## DESCRIPTION OF THE TASK
Determine which lines of the records include the word "decidedNow", and copy them.

---------- DATASET EXCERPTS ----------

-- ==== Sys2Proof/Machine/Lantern.lean ====
section
/-! DEFINITION. Lantern (chapter 16): the management lane and its links, the management operations, sensors, logs, the wear
prediction (chapter 15, R399, R400), and the firmware update path. -/

namespace Sys2Proof.Machine

/-! ### Links -/

/-- Lantern or the recovery loader serves the lane, and the lane is up (R406, R422, R423). -/
def laneServed (s : State) : Bool := s.lantern.laneUp && (s.lantern.running || s.lantern.recovery)

/-- The links that satisfy a condition end; an update lock that one of them held passes back (R410, R416). -/
def endLinks (s : State) (p : Nat → Link → Bool) : State :=
  let links := s.lantern.links.filter (fun e => !p e.1 e.2)
  let lock := s.lantern.lock.filter (fun l => (tget links l).isSome)
  { s with lantern := { s.lantern with links := links, lock := lock } }

/-- A clear reply of HELLO or AUTH, on a link that may not exist (R409, R410). -/
def clearReply (s : State) (link op status : Nat) (body : List Byte) : State := emitOut s (.mgmt link op status 0 body)

/-- The least number from `n` on that no link has, within `fuel`. -/
def unusedLink (s : State) (n : Nat) : Nat → Nat
  | 0 => n
  | k + 1 => if (tget s.lantern.links n).isNone then n else unusedLink s (n % (2 ^ 32 - 1) + 1) k

/-- A link that HELLO opens (R409 step 2): LINK, CHALLENGE and the ephemeral key are free values, and so is the
signature, which is zero without IDENTITY_OK. -/
def openLink (s : State) : State :=
  let link := unusedLink s (1 + Config.random s.fresh % (2 ^ 32 - 1)) s.lantern.links.length
  let s := { s with fresh := s.fresh + 1 }
  let c := freeBytes s 32
  let k := freeBytes c.2 64
  let sig := if s.sec.boot.identityOk then freeBytes k.2 64 else (zeros 64, k.2)
  let s := sig.2
  let mode := flag s.sec.boot.identityOk + 2 * flag s.lantern.recovery + 4 * flag (decide (s.nv.operators = []))
  let x : Link := { authed := false, slot := 0xFF, key := [], challenge := c.1, ephemeral := k.1, seq := 0,
                    cache := (0x02, 0, []) }
  let s := { s with lantern := { s.lantern with links := tset s.lantern.links link x } }
  clearReply s link 0x01 0 (toLE 4 link ++ toLE 1 mode ++ zeros 3 ++ c.1 ++ k.1 ++ sig.1)

/-- HELLO: a link opens with a challenge; a fifth gives BUSY (R409, R410). A HELLO with a SEQ other than 0, and any packet
that no one serves, is dropped. -/
def execHello (seqZero : Bool) (nonce : List Byte) (s : State) : Res :=
  if laneServed s = false ∨ seqZero = false then .next s
  else if 4 ≤ s.lantern.links.length then .next (clearReply s 0 0x01 6 [])
  else if nonce.length ≠ 32 then .next (clearReply s 0 0x01 5 [])
  else .next (openLink s)

/-- The ASCII bytes "ZS8032 mgmt" (R409). -/
def mgmtLabel : List Byte :=
  ([0x5A, 0x53, 0x38, 0x30, 0x33, 0x32, 0x20, 0x6D, 0x67, 0x6D, 0x74] : List Nat).map (BitVec.ofNat 8)

/-- The key against which AUTH is verified: that of its slot, or PUBKEY for SLOT 0xFF while the table is empty; none where
the slot is empty, or PUBKEY is not zero beside another slot (R409). -/
def authKey (s : State) (a : AuthIn) : Option (List Byte) :=
  if a.slot = 0xFF then (if s.nv.operators = [] then some a.pubkey else none)
  else if a.pubkey ≠ zeros 64 then none
  else (tget s.nv.operators a.slot).map (·.key)

/-- AUTH verifies: signature over label, CHALLENGE, both ephemeral keys and PUBKEY, and an ephemeral key with which key
agreement succeeds (R409). -/
def authOk (s : State) (l : Link) (a : AuthIn) : Bool :=
  match authKey s a with
  | none => false
  | some k =>
    a.reservedZero && decide (a.ephemeral.length = 64) &&
    onCurve (beNat (a.ephemeral.take 32)) (beNat (a.ephemeral.drop 32)) &&
    ecdsaVerify k (sha256 (mgmtLabel ++ l.challenge ++ l.ephemeral ++ a.ephemeral ++ a.pubkey)) a.sigR a.sigS

/-- AUTH: the link is authenticated, or AUTH_FAILED and the link discarded; a repeated AUTH has its reply sent again
(R409, R410). -/
def execAuth (a : AuthIn) (s : State) : Res :=
  if laneServed s = false then .next s
  else
    match tget s.lantern.links a.link with
    | none => .next s
    | some l =>
      if l.authed then
        if l.seq = 0 then .next (emitOut s (.mgmt a.link l.cache.1 l.cache.2.1 0 l.cache.2.2)) else .next s
      else if authOk s l a then
        let x : Link := { l with authed := true, slot := a.slot, key := a.pubkey, seq := 0 }
        let s := { s with lantern := { s.lantern with links := tset s.lantern.links a.link x } }
        .next (mgmtReply s a.link 0x02 0 0 [])
      else .next (clearReply (endLinks s (fun n _ => decide (n = a.link))) a.link 0x02 8 [])

/-! ### Requests -/

/-- Role bits of R375. -/
def roleAdmin : Nat := 1
def roleFirmware : Nat := 4
def roleMaintain : Nat := 8
def roleObserve : Nat := 16

/-- The link's slot holds one of the roles of a mask. A link of slot 0xFF holds none (R409). -/
def holdsRole (s : State) (l : Link) (mask : Nat) : Bool :=
  match tget s.nv.operators l.slot with
  | some o => decide (l.slot < 8) && decide (o.roles &&& mask ≠ 0)
  | none => false

/-- A request of a link is still executing: its reply waits for a lender or for Sable (R410, R412). -/
def executing (s : State) (link : Nat) : Bool :=
  s.tier.asked.any (fun a => decide (a.1 = link)) ||
  (match s.sec.scrubReply with
   | some p => decide (p.1 = link)
   | none => false)

/-- Operations that act on firmware. -/
def isFirmwareOp (op : Nat) : Bool := decide (0x30 ≤ op) && decide (op ≤ 0x36)

/-- Operations of the recovery loader (R422). -/
def inRecoveryLoader (op : Nat) : Bool :=
  decide (op = 0x30) || decide (op = 0x31) || decide (op = 0x32) || decide (op = 0x33) || decide (op = 0x36)

/-- The role condition of an operation: in the recovery loader its operations take a FIRMWARE operator, or anyone while the
operator table is empty (R412, R422). -/
def roleHeld (s : State) (l : Link) (op mask : Nat) : Bool :=
  if s.lantern.recovery && inRecoveryLoader op then
    decide (s.nv.operators = []) || holdsRole s l roleFirmware
  else holdsRole s l mask

/-- The states in which an operation is accepted (R412). -/
def allStates : List DevState := [.sable, .ivory, .amber, .slate, .vermilion]
def notVermilion : List DevState := [.sable, .ivory, .amber, .slate]
def beforeSlate : List DevState := [.sable, .ivory, .amber]
def inUseStates : List DevState := [.ivory, .amber]

/-- What a request meets before it runs: 0, or the first of ROLE, STATE, BUSY and INVALID that applies (R411). -/
def refusal (s : State) (link op : Nat) (role state fields : Bool) : Nat :=
  if role = false then 3
  else if state = false ∨ (s.lantern.recovery && !inRecoveryLoader op) then 4
  else if isFirmwareOp op && s.lantern.lock.any (fun k => decide (k ≠ link)) then 6
  else if fields = false then 5
  else 0

/-- A protected request (R408, R410, R411): dropped with a bad tag, a wrong SEQ or no keyed link; answered from the cache
when repeated; otherwise refused, or run, where `run` hands out the reply. -/
def request (m : MgmtReq) (op : Nat) (role : State → Link → Bool) (state fields : State → Bool) (run : State → State)
    (s : State) : Res :=
  if laneServed s = false ∨ m.tagOk = false then .next s
  else
    match tget s.lantern.links m.link with
    | none => .next s
    | some l =>
      if l.authed = false ∨ executing s m.link then .next s
      else if m.seq = l.seq then
        if l.seq = 0 then .next s else .next (emitOut s (.mgmt m.link l.cache.1 l.cache.2.1 m.seq l.cache.2.2))
      else if m.seq ≠ l.seq + 1 then .next s
      else
        let st := refusal s m.link op (role s l) (state s) (m.reservedZero && fields s)
        if st = 0 then .next (run s) else .next (mgmtReply s m.link op st m.seq [])

/-- A request whose roles and states are those of the table of R412. -/
def plainRequest (m : MgmtReq) (op mask : Nat) (states : List DevState) (more fields : State → Bool) (run : State → State)
    (s : State) : Res :=
  request m op (fun s l => roleHeld s l op mask) (fun s => states.contains s.dev && more s) fields run s

/-- OK with a body. -/
def okReply (s : State) (m : MgmtReq) (op : Nat) (body : List Byte) : State := mgmtReply s m.link op 0 m.seq body

/-! ### Operators, policy, addresses -/

/-- Some slot of an operator table holds ADMIN (R376). -/
def keepsAdmin (t : Table Operator) : Bool := t.any (fun p => decide (p.2.roles &&& roleAdmin ≠ 0))

/-- The operator table replaced; the links of the slot end after the reply (R410, R423). -/
def changeSlot (s : State) (m : MgmtReq) (op slot : Nat) (t : Table Operator) : State :=
  endLinks (okReply { s with nv := { s.nv with operators := t } } m op []) (fun _ l => l.authed && decide (l.slot = slot))

/-- ENROL: a slot's key and roles are replaced (R412). On a link opened with slot 0xFF only the first enrolment of slot 0
with ADMIN and the link's own key is accepted (R376, R409). -/
def execEnrol (m : MgmtReq) (slot roles : Nat) (pubkey : List Byte) (s : State) : Res :=
  let next (s : State) : Table Operator := tset s.nv.operators slot { key := pubkey, roles := roles }
  request m 0x03
    (fun s l => if l.slot = 0xFF then
        decide (s.nv.operators = []) && decide (slot = 0) && decide (roles &&& roleAdmin ≠ 0) && decide (pubkey = l.key)
      else holdsRole s l roleAdmin)
    (fun s => notVermilion.contains s.dev)
    (fun s => decide (slot < 8) && decide (roles < 32) && decide (pubkey.length = 64) && keepsAdmin (next s))
    (fun s => changeSlot s m 0x03 slot (next s)) s

/-- REMOVE: a slot is cleared, unless no slot would keep ADMIN (R412). -/
def execRemove (m : MgmtReq) (slot : Nat) (s : State) : Res :=
  plainRequest m 0x04 roleAdmin notVermilion (fun _ => true)
    (fun s => decide (slot < 8) && keepsAdmin (tdel s.nv.operators slot))
    (fun s => changeSlot s m 0x04 slot (tdel s.nv.operators slot)) s

/-- SET_POLICY: REQUIRE_SIGNED, from the next COMMIT on (R412). -/
def execSetPolicy (m : MgmtReq) (requireSigned : Bool) (s : State) : Res :=
  plainRequest m 0x05 roleAdmin notVermilion (fun _ => true) (fun _ => true)
    (fun s => okReply { s with nv := { s.nv with requireSigned := requireSigned } } m 0x05 []) s

/-- SET_NET: Lantern's global addresses; every link ends after the reply (R407, R412). -/
def execSetNet (m : MgmtReq) (ipv4 ipv6 : Nat) (s : State) : Res :=
  plainRequest m 0x06 roleAdmin notVermilion (fun _ => true) (fun _ => decide (ipv4 < 2 ^ 32) && decide (ipv6 < 2 ^ 128))
    (fun s => endLinks (okReply { s with nv := { s.nv with ipv4 := ipv4, ipv6 := ipv6 } } m 0x06 []) (fun _ _ => true)) s

/-! ### Registers and staging -/

/-- REG_READ over the management path (R69, R72, R412). -/
def execRegRead (m : MgmtReq) (addr : Nat) (s : State) : Res :=
  plainRequest m 0x10 (roleObserve + roleMaintain) allStates (fun _ => true) (fun _ => decide (addr < 2 ^ 32))
    (fun s =>
      let r := access s .mgmt false addr 8 0
      mgmtReply r.1 m.link 0x10 r.2.1 m.seq (if r.2.1 = 0 then toLE 8 r.2.2.toNat else [])) s

/-- REG_WRITE over the management path (R69 to R72, R395, R412). -/
def execRegWrite (m : MgmtReq) (addr : Nat) (value : Word) (s : State) : Res :=
  plainRequest m 0x11 roleMaintain allStates (fun _ => true) (fun _ => decide (addr < 2 ^ 32))
    (fun s =>
      let r := access s .mgmt true addr 8 value
      mgmtReply r.1 m.link 0x11 r.2.1 m.seq []) s

/-- A request of an operator with a role, and not a repeated one: the device decides it now (R410, R411). -/
def decidedNow (s : State) (m : MgmtReq) (op mask : Nat) : Bool :=
  laneServed s && m.tagOk && (match tget s.lantern.links m.link with
    | some l => l.authed && !executing s m.link && decide (m.seq = l.seq + 1) && roleHeld s l op mask
    | none => false)

/-- STAGE: 1 to 1,024 bytes staged in Sable (R62, R412). Beside an image in service they are dropped, which LOAD_DROPPED
says whatever state the reply names (R65). -/
def execStage (m : MgmtReq) (offset : Nat) (bytes : List Byte) (s : State) : Res :=
  let s := if decidedNow s m 0x12 roleMaintain && s.img.image.isSome then setFlag s .img 0x20 1 else s
  plainRequest m 0x12 roleMaintain [.sable] (fun _ => true)
    (fun _ => decide (1 ≤ bytes.length) && decide (bytes.length ≤ 1024))
    (fun s =>
      let r := stageOp s offset bytes
      mgmtReply r.1 m.link 0x12 (if r.2 = 0 then 0 else if r.2 = 4 then 5 else 4) m.seq []) s

/-! ### Sensors -/

/-- A sensor of the inventory (R413). -/
def sensorExists (i : Nat) : Bool :=
  decide (i ≤ 8) || (decide (16 ≤ i) && decide (i ≤ 53)) || (decide (64 ≤ i) && decide (i ≤ 72))

/-- Sampling interval of a sensor in µs (R413). -/
def sensorInterval (i : Nat) : Nat := if i < 48 then 1000 else if i < 64 then 10000 else 1000000

/-- Frame of a sample taken now: 0 before the frame timer runs (R414). -/
def sampleFrame (s : State) : Nat := if enabled s .frame then now s else 0

/-- A sample is older than 10 intervals, as far as frames tell (R414). -/
def sampleStale (s : State) (i : Nat) (x : Sample) : Bool :=
  enabled s .frame && decide (10 * sensorInterval i < (now s - x.frame) * periodUs s)

/-- One record of SENSORS (R414). -/
def sensorRecord (s : State) (i : Nat) : List Byte :=
  if sensorExists i = false then toLE 2 i ++ toLE 1 1 ++ zeros 13
  else
    match tget s.lantern.sensors i with
    | none => toLE 2 i ++ toLE 1 2 ++ zeros 13
    | some x =>
      toLE 2 i ++ toLE 1 (if sampleStale s i x then 2 else 0) ++ zeros 1 ++ toLE 4 (twos 32 x.value) ++ toLE 8 x.frame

----------

## TASK SOLUTION
def decidedNow (s : State) (m : MgmtReq) (op mask : Nat) : Bool :=
  let s := if decidedNow s m 0x12 roleMaintain && s.img.image.isSome then setFlag s .img 0x20 1 else s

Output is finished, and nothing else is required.